Jan Austen's iconic and timeless classic is given a funny, feminist reboot, with a cast of six sassy young women on stage, playing each and every role, female and male, with panache and witty, classy precision.
To say this was enjoyable is a massive understatement - this was perfection, earning a rapturous standing ovation from the press night audience.
Sassy Rock and Roll
Sassy lassies, regency rom-com and a rock and roll attitude and soundtrack make this a gem you will treasure the experience of seeing for a long time after the footlights have faded.
It includes witty, subtle and unexpected stage craft, with a fruit plate being offered up only to have a microphone rather than the expected banana plucked from the plate, and then the bearer deftly sliding into yet another superb musical number, this was just magical.
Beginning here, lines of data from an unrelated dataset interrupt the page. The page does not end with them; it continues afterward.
-- ==== Sys2Proof/Certificates/Slice0/Obligations.lean ====
section
/-! DEFINITION. The statements about the model: what its instructions and events do, from the numbered rules of the spec. -/
open Sys2Proof Sys2Proof.Machine

/-! ### C: integer, logic and control transfer -/

/-- R208 and R210: every three-register instruction of C is performed with its result in `g[d]`, and nothing else of the
context or of the machine changes (a result for `g0` is discarded, R204). -/
def Obligations.IntegerRegisterForms : Prop :=
  ∀ (s : State) (d a b c : Nat),
    let r : Instr → Word → Prop := fun i v => Completes .c i s (withCx s (s.cx.setG d v))
    let x := s.cx.gr a
    let y := s.cx.gr b
    r (.add d a b) (x + y) ∧ r (.sub d a b) (x - y) ∧ r (.and d a b) (x &&& y) ∧ r (.or d a b) (x ||| y)
      ∧ r (.xor d a b) (x ^^^ y) ∧ r (.shl d a b) (x <<< (y.toNat % 64)) ∧ r (.shr d a b) (x >>> (y.toNat % 64))
      ∧ r (.sra d a b) (x.sshiftRight (y.toNat % 64)) ∧ r (.min d a b) (if x.slt y then x else y)
      ∧ r (.max d a b) (if x.slt y then y else x) ∧ r (.minn d a b) (if x < y then x else y)
      ∧ r (.maxn d a b) (if x < y then y else x) ∧ r (.slt d a b) (if x.slt y then 1 else 0)
      ∧ r (.sltn d a b) (if x < y then 1 else 0) ∧ r (.seq d a b) (if x = y then 1 else 0) ∧ r (.mul d a b) (x * y)
      ∧ r (.mulh d a b) (BitVec.ofInt 64 (x.toInt * y.toInt / 2 ^ 64))
      ∧ r (.mulhn d a b) (BitVec.ofNat 64 (x.toNat * y.toNat / 2 ^ 64))
      ∧ r (.clz d a) (BitVec.ofNat 64 (if x = 0 then 64 else 63 - Nat.log2 x.toNat))
      ∧ r (.popc d a) (BitVec.ofNat 64 ((List.range 64).filter fun k => bitOf x.toNat k).length)
      ∧ r (.mov d a) x ∧ r (.sel d c a b) (if s.cx.gr c ≠ 0 then x else y)

/-- R210: division truncates toward zero; a zero divisor gives all ones and the dividend, and the one overflowing quotient
wraps; no trap is taken. -/
def Obligations.DivisionResults : Prop :=
  ∀ (s : State) (d a b : Nat),
    let r : Instr → Word → Prop := fun i v => Completes .c i s (withCx s (s.cx.setG d v))
    let x := s.cx.gr a
    let y := s.cx.gr b
    (y = 0 → r (.div d a b) (BitVec.allOnes 64) ∧ r (.divn d a b) (BitVec.allOnes 64) ∧ r (.rem d a b) x ∧ r (.remn d a b) x)
      ∧ (y = BitVec.allOnes 64 → x = BitVec.ofNat 64 (2 ^ 63) → r (.div d a b) x ∧ r (.rem d a b) 0)
      ∧ (y ≠ 0 → r (.divn d a b) (BitVec.ofNat 64 (x.toNat / y.toNat)) ∧ r (.remn d a b) (BitVec.ofNat 64 (x.toNat % y.toNat)))
      ∧ (y ≠ 0 → ¬(y = BitVec.allOnes 64 ∧ x = BitVec.ofNat 64 (2 ^ 63)) →
          r (.div d a b) (BitVec.ofInt 64 (x.toInt.tdiv y.toInt)) ∧ r (.rem d a b) (BitVec.ofInt 64 (x.toInt.tmod y.toInt)))

/-- R209: every immediate instruction of C, in its short and its long form. -/
def Obligations.IntegerImmediateForms : Prop :=
  ∀ (s : State) (d a n : Nat) (imm : Int),
    let r : Instr → Word → Prop := fun i v => Completes .c i s (withCx s (s.cx.setG d v))
    let x := s.cx.gr a
    let y := BitVec.ofInt 64 imm
    r (.addi d a imm) (x + y) ∧ r (.addiLong d a imm) (x + y) ∧ r (.andi d a imm) (x &&& y) ∧ r (.andiLong d a imm) (x &&& y)
      ∧ r (.ori d a imm) (x ||| y) ∧ r (.oriLong d a imm) (x ||| y) ∧ r (.xori d a imm) (x ^^^ y) ∧ r (.xoriLong d a imm) (x ^^^ y)
      ∧ r (.slti d a imm) (if x.slt y then 1 else 0) ∧ r (.sltiLong d a imm) (if x.slt y then 1 else 0)
      ∧ r (.shli d a n) (x <<< (n % 64)) ∧ r (.shri d a n) (x >>> (n % 64)) ∧ r (.srai d a n) (x.sshiftRight (n % 64))
      ∧ r (.movi d imm) y ∧ r (.moviLong d imm) y
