-- ==== Sys2Proof/Laws/State.lean ====
section
/-! SUPPORT. What each update of the state leaves as it was, field by field, and what it changes. -/
namespace Sys2Proof.Machine
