/-! ### Power -/

theorem memoryWf_clusterAfter (hs : memoryWf s) (k g old) : memoryWf (clusterAfter s k g old) := by
  unfold clusterAfter
  grind [memoryWf_updCluster]
theorem memoryWf_setGrant (hs : memoryWf s) (k g) : memoryWf (setGrant s k g) :=
  memoryWf_clusterAfter (memoryWf_setTile (memoryWf_settleTile hs ..) ..) ..
theorem memoryWf_gearRecord (hs : memoryWf s) (k gear case' sev) : memoryWf (gearRecord s k gear case' sev) := memoryWf_writeRecord hs ..
theorem nextWf_execGearChangeComplete (hs : memoryWf s) : NextWf (execGearChangeComplete s) := by
  unfold execGearChangeComplete
  grind [nextWf_wait, memoryWf_updTile, memoryWf_settleTile, memoryWf_setGrant, NextWf]
theorem memoryWf_loseTile (hs : memoryWf s) (k gear) : memoryWf (loseTile s k gear) := by
  unfold loseTile
  grind [memoryWf_gearRecord, memoryWf_loseContext, memoryWf_stopTask, memoryWf_clusterAfter, memoryWf_updTile, memoryWf_foldl]
theorem nextWf_execGearChangeTimeout (hs : memoryWf s) : NextWf (execGearChangeTimeout s) := by
  unfold execGearChangeTimeout
  grind [nextWf_wait, memoryWf_loseTile, memoryWf_settleTile, memoryWf_clusterAfter, memoryWf_setTile, memoryWf_mapAppend,
    memoryWf_gearRecord, NextWf]
theorem nextWf_execBiasSetComplete (hs : memoryWf s) : NextWf (execBiasSetComplete s) := by
  unfold execBiasSetComplete
  grind [nextWf_wait, memoryWf_updCluster, memoryWf_setGrant, memoryWf_foldl, NextWf]
theorem nextWf_execBiasSetTimeout (hs : memoryWf s) : NextWf (execBiasSetTimeout s) := by
  unfold execBiasSetTimeout
  grind [nextWf_wait, memoryWf_updCluster, memoryWf_setGrant, memoryWf_mapAppend, memoryWf_writeRecord, memoryWf_foldl, NextWf]
theorem nextWf_execBiasClearTimeout (hs : memoryWf s) : NextWf (execBiasClearTimeout s) := by
  unfold execBiasClearTimeout
  grind [nextWf_wait, memoryWf_setGrant, memoryWf_updCluster, memoryWf_foldl, NextWf]
theorem nextWf_execBiasClearComplete (hs : memoryWf s) : NextWf (execBiasClearComplete s) := by
  unfold execBiasClearComplete
  grind [nextWf_wait, memoryWf_updCluster, NextWf]
theorem memoryWf_moduleCaps (hs : memoryWf s) (m extra) : memoryWf (moduleCaps s m extra) := by
  unfold moduleCaps
  grind [memoryWf_updDie, memoryWf_foldl]
theorem memoryWf_revokeGears (hs : memoryWf s) (d p inc) : memoryWf (revokeGears s d p inc) := by
  unfold revokeGears
  grind [memoryWf_surveyCount, memoryWf_updTile, memoryWf_setGrant, memoryWf_foldl]
theorem memoryWf_moveDuty (hs : memoryWf s) (d down) : memoryWf (moveDuty s d down) := by
  unfold moveDuty
  grind [memoryWf_updTile, memoryWf_settleTile, memoryWf_foldl]
theorem memoryWf_raiseOne {x : State × Nat × List Nat} (hx : memoryWf x.1) (d inc : Nat) : memoryWf (raiseOne d inc x).1 := by
  unfold raiseOne
  dsimp only
  (repeat' split) <;> grind [memoryWf_updDie, memoryWf_setGrant, memoryWf_updTile, memoryWf_foldl]
theorem memoryWf_creditEnergy (hs : memoryWf s) (m nj) : memoryWf (creditEnergy s m nj) := by
  unfold creditEnergy
  grind [memoryWf_updCtx, memoryWf_updSaved, memoryWf_updTask]
theorem memoryWf_divideEnergy (hs : memoryWf s) (k nj) : memoryWf (divideEnergy s k nj) := by
  unfold divideEnergy
  grind [memoryWf_creditEnergy, memoryWf_updCtx, memoryWf_updTile, memoryWf_foldl]
theorem memoryWf_divideAll (hs : memoryWf s) (d nj) : memoryWf (divideAll s d nj) := by
  unfold divideAll
  grind [memoryWf_divideEnergy, memoryWf_settleTile, memoryWf_surveyCount, memoryWf_foldl]
theorem memoryWf_chargeFiller (hs : memoryWf s) (d us) : memoryWf (chargeFiller s d us) := by
  unfold chargeFiller
  grind [memoryWf_surveyCount, memoryWf_updTenant, memoryWf_foldl]
theorem memoryWf_measureSlope (hs : memoryWf s) (d us) : memoryWf (measureSlope s d us) := by
  unfold measureSlope
  grind [memoryWf_updTile, memoryWf_lendSpans, memoryWf_updDie, memoryWf_foldl]
theorem nextWf_execPowerEvaluation (hs : memoryWf s) : NextWf (execPowerEvaluation s) := by
  unfold execPowerEvaluation
  extract_lets d n us p inc s1 s2 s3 x above s4 s5
  split
  · exact hs
  have h1 : memoryWf s1 := by grind [memoryWf_moduleCaps]
  have h4 : memoryWf s4 := by grind [nextWf_wait, memoryWf_moduleCaps, memoryWf_surveyCount, memoryWf_divideAll, memoryWf_measureSlope,
    memoryWf_chargeFiller, memoryWf_updDie, memoryWf_moveDuty, memoryWf_revokeGears, memoryWf_raiseOne, memoryWf_foldl]
  have h5 : memoryWf s5 := by grind [nextWf_wait, memoryWf_moduleCaps, memoryWf_surveyCount, memoryWf_divideAll, memoryWf_measureSlope,
    memoryWf_chargeFiller, memoryWf_updDie, memoryWf_moveDuty, memoryWf_revokeGears, memoryWf_raiseOne, memoryWf_foldl]
  exact List.foldlRecOn (motive := fun a : State × Nat × List Nat => memoryWf a.1) _ _ h5 fun _ h _ _ => memoryWf_raiseOne h ..
theorem memoryWf_execChartGearTimeout_trapMember (hs : memoryWf s) (id m) : memoryWf (execChartGearTimeout.trapMember s id m) := by
  unfold execChartGearTimeout.trapMember
  grind [memoryWf_focus, memoryWf_waitingC, memoryWf_trapAt]
theorem nextWf_execChartGearTimeout (hs : memoryWf s) : NextWf (execChartGearTimeout s) := by
  unfold execChartGearTimeout
  grind [nextWf_wait, memoryWf_setGroup, memoryWf_execChartGearTimeout_trapMember, memoryWf_foldl, NextWf]
theorem nextWf_execRewriteReq (hs : memoryWf s) : NextWf (execRewriteReq s) := by
  unfold execRewriteReq
  grind [nextWf_wait, memoryWf_updCx, memoryWf_settle, NextWf]
theorem memoryWf_heatRecord (hs : memoryWf s) (d k sub temp sev) : memoryWf (heatRecord s d k sub temp sev) := memoryWf_writeRecord hs ..
theorem memoryWf_readSensor (hs : memoryWf s) (d ints k) : memoryWf (readSensor d ints s k) := by
  unfold readSensor
  grind [memoryWf_setTile, memoryWf_heatRecord]
theorem memoryWf_thermalDuty (hs : memoryWf s) (d k) : memoryWf (thermalDuty d s k) := by
  unfold thermalDuty
  grind [memoryWf_updTile, memoryWf_settleTile, memoryWf_heatRecord]
theorem nextWf_execSensorRead (hs : memoryWf s) : NextWf (execSensorRead s) := by
  unfold execSensorRead
  grind [nextWf_wait, memoryWf_readSensor, memoryWf_updDie, memoryWf_thermalDuty, memoryWf_haltDie, memoryWf_heatRecord, memoryWf_foldl,
    NextWf]
theorem memoryWf_supplyRecord (hs : memoryWf s) (d sub sev) : memoryWf (supplyRecord s d sub sev) := memoryWf_writeRecord hs ..
theorem nextWf_execRailDroop (hs : memoryWf s) : NextWf (execRailDroop s) := memoryWf_supplyRecord (memoryWf_settleDie hs ..) ..
theorem nextWf_execDroopDutyExpiry (hs : memoryWf s) : NextWf (execDroopDutyExpiry s) := by
  unfold execDroopDutyExpiry
  grind [memoryWf_updDie, memoryWf_settleDie, nextWf_wait, NextWf]
theorem nextWf_execRailFault (hs : memoryWf s) : NextWf (execRailFault s) := memoryWf_haltDie (memoryWf_supplyRecord hs ..) ..
theorem nextWf_execInputLow (hs : memoryWf s) : NextWf (execInputLow s) := by
  unfold execInputLow
  grind [memoryWf_supplyRecord, memoryWf_updDie, memoryWf_foldl, NextWf]
theorem nextWf_execInputRecover (hs : memoryWf s) : NextWf (execInputRecover s) := by
  unfold execInputRecover
  grind [memoryWf_updDie, memoryWf_foldl, NextWf]
theorem nextWf_execInputCritical (hs : memoryWf s) : NextWf (execInputCritical s) := by
  unfold execInputCritical
  grind [memoryWf_haltDie, memoryWf_supplyRecord, memoryWf_foldl, NextWf]
theorem nextWf_execSurveyTick (hs : memoryWf s) : NextWf (execSurveyTick s) := by
  unfold execSurveyTick
  grind [nextWf_wait, memoryWf_updDie, memoryWf_pokeThrough, NextWf]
In the same way, a trumpet emerges like magic from a bin, and its music bursts unexpectedly into life.
The fourth wall is shattered from the get go, with the servants of the house leading the story off, and asides and conspiratorial winks and nods all the way through, as well as ventures off stage and unexpected appearances in the stalls.
The performances are all astounding, with deft direction, sound and lighting effects all combining to provide a spectacle that I would gladly have watched all over again a minute after it ended.
Six Electric Performances
Take a bow, ladies, in alphabetical order:
- Tori Burgess is especially hilarious when she plays Lydia.
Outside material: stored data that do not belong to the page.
-- ==== Sys2Proof/Machine/Geometry.lean ====
section
/-! DEFINITION. Resampling, linearisation, colour conversion and colour difference (R302-R311,
R322-R324). -/

namespace Sys2Proof.Machine

/-- π² times 2^64. -/
def piSq64 : Int := (twoPi21 * twoPi21 * 2 ^ 64 : Nat) / (4 * 10 ^ 42)

/-- Sine of π · m / 64 in units of 2^-64. -/
def sinPi64 (m : Int) : Int := sinTurn32 ((m % 128).toNat * 2 ^ 25)

/-- Sine of π · m / 192 for |m| ≤ 192 in units of 2^-64. -/
def sinPi192 (m : Int) : Int := sin64 (m * twoPi21 * 2 ^ 64 / (2 * 192 * 10 ^ 21 : Int))

/-- round(16,384 × L(m / 64)) (R303). -/
def lanczos (m : Int) : Int :=
  if m = 0 then 16384
  else
    -- sinc(x) · sinc(x/3) = 3 sin(πx) sin(πx/3) / (π² x²), x = m / 64
    let num := 3 * 4096 * 16384 * sinPi64 m * sinPi192 m
    let den := piSq64 * m * m * 2 ^ 64
    (2 * num + den) / (2 * den)

/-- The six weights of KERNEL 0 at a phase, from tap -2 to 3 (R303). -/
def kernel0 (phi : Nat) : List Int :=
  let w := ([-2, -1, 0, 1, 2, 3] : List Int).map fun t => lanczos (64 * t - phi)
  let fix := if phi < 32 then 2 else 3
  upd w fix fun v => v + (16384 - sumI w)

/-- Taps as (offset from n, weight) of a kernel; none of the reserved one (R303). -/
def kernelTaps (kernel phi : Nat) : Option (List (Int × Int)) :=
  match kernel with
  | 0 => some ((([-2, -1, 0, 1, 2, 3] : List Int)).zip (kernel0 phi))
  | 1 => some [(0, 256 * (64 - phi)), (1, 256 * phi)]
  | 2 => some [(if phi < 32 then 0 else 1, 16384)]
  | _ => none

/-- A pixel as the resampler reads it: value, FILL value where the port filled it (R281). -/
def fillOr (fill : Int) (p : FrontPx) : Int × Int × Int := p.getD (fill, fill, fill)

/-- The horizontal output of a produced column (R303, R304, R306). -/
def hPixel (kernel : Nat) (fill : Int) (px : List FrontPx) (sat : List Bool) (u : Nat) (wild : Nat → Int) : HPx :=
  let n : Int := u / 1024
  let last : Int := (px.length : Int) - 1
  match kernelTaps kernel (u / 16 % 64) with
  | none => ⟨clampI 0 65535 (wild 0), clampI 0 65535 (wild 1), clampI 0 65535 (wild 2), false, false⟩
  | some taps =>
    let at_ (o : Int) : Nat := (clampI 0 last (n + o)).toNat
    let sum (c : Nat) : Int :=
      clampI 0 65535 ((sumI (taps.map fun t => t.2 * tri (fillOr fill (px.getD (at_ t.1) none)) c) + 8192) / 16384)
    let live := taps.filter fun t => t.2 != 0
    ⟨sum 0, sum 1, sum 2, live.any fun t => (px.getD (at_ t.1) none).isNone,
     live.any fun t => sat.getD (at_ t.1) false⟩

/-- Vertical interpolation with the previous line's output (R305, R306). -/
def vPixel (h prev : HPx) (v : Nat) : HPx :=
  let mix (x y : Int) : Int := (x * (256 - v) + y * v + 128) / 256
  ⟨mix h.c0 prev.c0, mix h.c1 prev.c1, mix h.c2 prev.c2, h.fill || prev.fill, h.sat || prev.sat⟩

/-- Integer cube root: largest n below 2^(k + 1) with n³ ≤ v, built from r. -/
def cbrtFrom (v : Nat) : Nat → Nat → Nat
  | 0, r => if (r + 1) * (r + 1) * (r + 1) ≤ v then r + 1 else r
  | k + 1, r =>
    let c := r + 2 ^ (k + 1)
    cbrtFrom v k (if c * c * c ≤ v then c else r)

/-- Entry k of the ROM F: round(32,768 × f(k / 1,024)) (R309). -/
def labF (k : Nat) : Int :=
  if 216 * 1024 < k * 24389 then
    -- nearest integer to the cube root of 2^35 k: (floor of twice it + 1) / 2
    ((cbrtFrom (2 ^ 38 * k) 17 0 + 1) / 2 : Nat)
  else divRound (32 * k * 841 * 29 + 131072 * 108) (108 * 29)

/-- F interpolated at t (R309). -/
def labFt (t : Nat) : Int :=
  let g : Int := t % 64
  (labF (t / 64) * (64 - g) + labF (t / 64 + 1) * g + 32) / 64

/-- The colour values of a line: linearisation table, whether it is used, matrix by row and column, mono. -/
structure ColourCfg where
  lin : (comp entry : Nat) → Nat
  linUse : Bool
  m : (row col : Nat) → Int
  mono : Bool

/-- Linearisation of component c (R307). -/
def linear (cfg : ColourCfg) (c : Nat) (r : Int) : Int :=
  if cfg.linUse then
    let n := r.toNat
    ((cfg.lin c (n / 64) : Int) * (64 - (n % 64 : Nat)) + (cfg.lin c (n / 64 + 1) : Int) * (n % 64 : Nat) + 32) / 64
  else r

/-- White-relative tristimulus values (R308, R311). -/
def tristimulus (cfg : ColourCfg) (p : HPx) : Nat × Nat × Nat :=
  let l0 := linear cfg 0 p.c0
  if cfg.mono then
    let y := (clampI 0 131071 ((cfg.m 1 1 * l0 + 4096) / 8192)).toNat
    (y, y, y)
  else
    let l1 := linear cfg 1 p.c1
    let l2 := linear cfg 2 p.c2
    let row (i : Nat) : Nat :=
      (clampI 0 131071 ((cfg.m i 0 * l0 + cfg.m i 1 * l1 + cfg.m i 2 * l2 + 4096) / 8192)).toNat
    (row 0, row 1, row 2)

/-- Colour conversion of a produced column, and whether a limit changed a value of a pixel that is not FILL
(R309). -/
def labOf (cfg : ColourCfg) (p : HPx) : LabPx × Bool :=
  let (x, y, z) := tristimulus cfg p
  let fx := labFt x; let fy := labFt y; let fz := labFt z
  let l := (4640 * fy + 16384) / 32768 - 640
  let a := (2000 * (fx - fy) + 16384) / 32768
  let b := (800 * (fy - fz) + 16384) / 32768
  let l' := clampI 0 4095 l; let a' := clampI (-512) 511 a; let b' := clampI (-512) 511 b
  let lim := !p.fill && (l' != l || a' != a || b' != b)
  (⟨l', a', b', p.fill, p.sat || lim, false⟩, lim)

/-- A pixel as its Lab32 word (R310). -/
def LabPx.word (p : LabPx) : Nat := p.l.toNat + wrapN 10 p.a * 2 ^ 12 + wrapN 10 p.b * 2 ^ 22

/-- A pixel from its Lab32 word. -/
def labOfWord (w : Nat) (fill sat : Bool) : LabPx :=
  ⟨(bits w 11 0 : Nat), sext 10 (bits w 21 12), sext 10 (bits w 31 22), fill, sat, false⟩

/-- Square root to nearest, halves up, of a / b (R323). -/
def sqrtRound (a b : Nat) : Nat := (isqrt (4 * a / b) + 1) / 2

/-- Form 0, CIE ΔE*ab, in units of 1/64 (R323): √(2.56 (dL² + da² + db²)). -/
def deltaE0 (live ref : LabPx) : Nat :=
  let dl := live.l - ref.l; let da := 10 * (live.a - ref.a); let db := 10 * (live.b - ref.b)
  Nat.min 65535 (sqrtRound (256 * (dl * dl + da * da + db * db).toNat) 100)

/-- Form 1, CIE ΔE94 with the reference as standard, in units of 1/64, rounded to nearest (R324, log
entry 11). Lengths are kept in 2^-40. -/
def deltaE1 (live ref : LabPx) : Nat :=
  let k : Nat := 2 ^ 40
  let cr : Int := isqrt ((ref.a * ref.a + ref.b * ref.b).toNat * k * k / 16)
  let cl : Int := isqrt ((live.a * live.a + live.b * live.b).toNat * k * k / 16)
  let sc : Int := k + 45 * cr / 1000
  let sh : Int := k + 15 * cr / 1000
  let dl : Int := (live.l - ref.l) * k / 40
  let da : Int := (live.a - ref.a) * k / 4
  let db : Int := (live.b - ref.b) * k / 4
  let dc := cl - cr
  let dh2 := let v := da * da + db * db - dc * dc; if v < 0 then 0 else v
  let tc := dc * k / sc
  let e2 := dl * dl + tc * tc + dh2 * k * k / (sh * sh)
  Nat.min 65535 ((isqrt (e2.toNat * 4096 * 4) / k + 1) / 2)

end Sys2Proof.Machine
end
- Felixe Forde delights both as the excruciating Mr Collins and lascivious rogue George Wickam.
- Christina Gordon is perfect as Jane, and seems to channel Meryl Streep's Devil wears Prada persona as Lady Catherine.
- Hannah Jarret-Scott inhabits all of her roles from Mr (and Miss) Bingley to Tillie with astonishing craft.
- Isobel McArthur is a delight as a northern Mrs Bennett and as an incarnation Colin Firth's Darcy, but with a broad Glasgow East End accent. She also has the audacity to be the writer of this whole work of genius.
- Meghan Tyler as Effie and Elizabeth is the central character, and her feisty attitude and Irish accent are perfect for the roles.
With each actor playing up to five separate roles with staggering fluency and the inclusion of accents and mannerisms that gave a nod to everything from Fleabag to Billy Connolly, and accents from Irish to Glaswegian, to see this is to witness the craft of theatre at its stunning best.
Lighting, sound, stage design and set, movement, choreography, music, casting - all, like the show itself, really deserve 6 stars.
Book yourself a ticket to see this show today, as it surely will, if there is any justice in the world, sell out rapidly by word of mouth alone. Grab yourself a drink, top it up in the interval as you chat with your friends, and just wallow in the fun, the music, the insights into human nature, and the pure joy of a work rebooted into the 21st century with huge flair and style.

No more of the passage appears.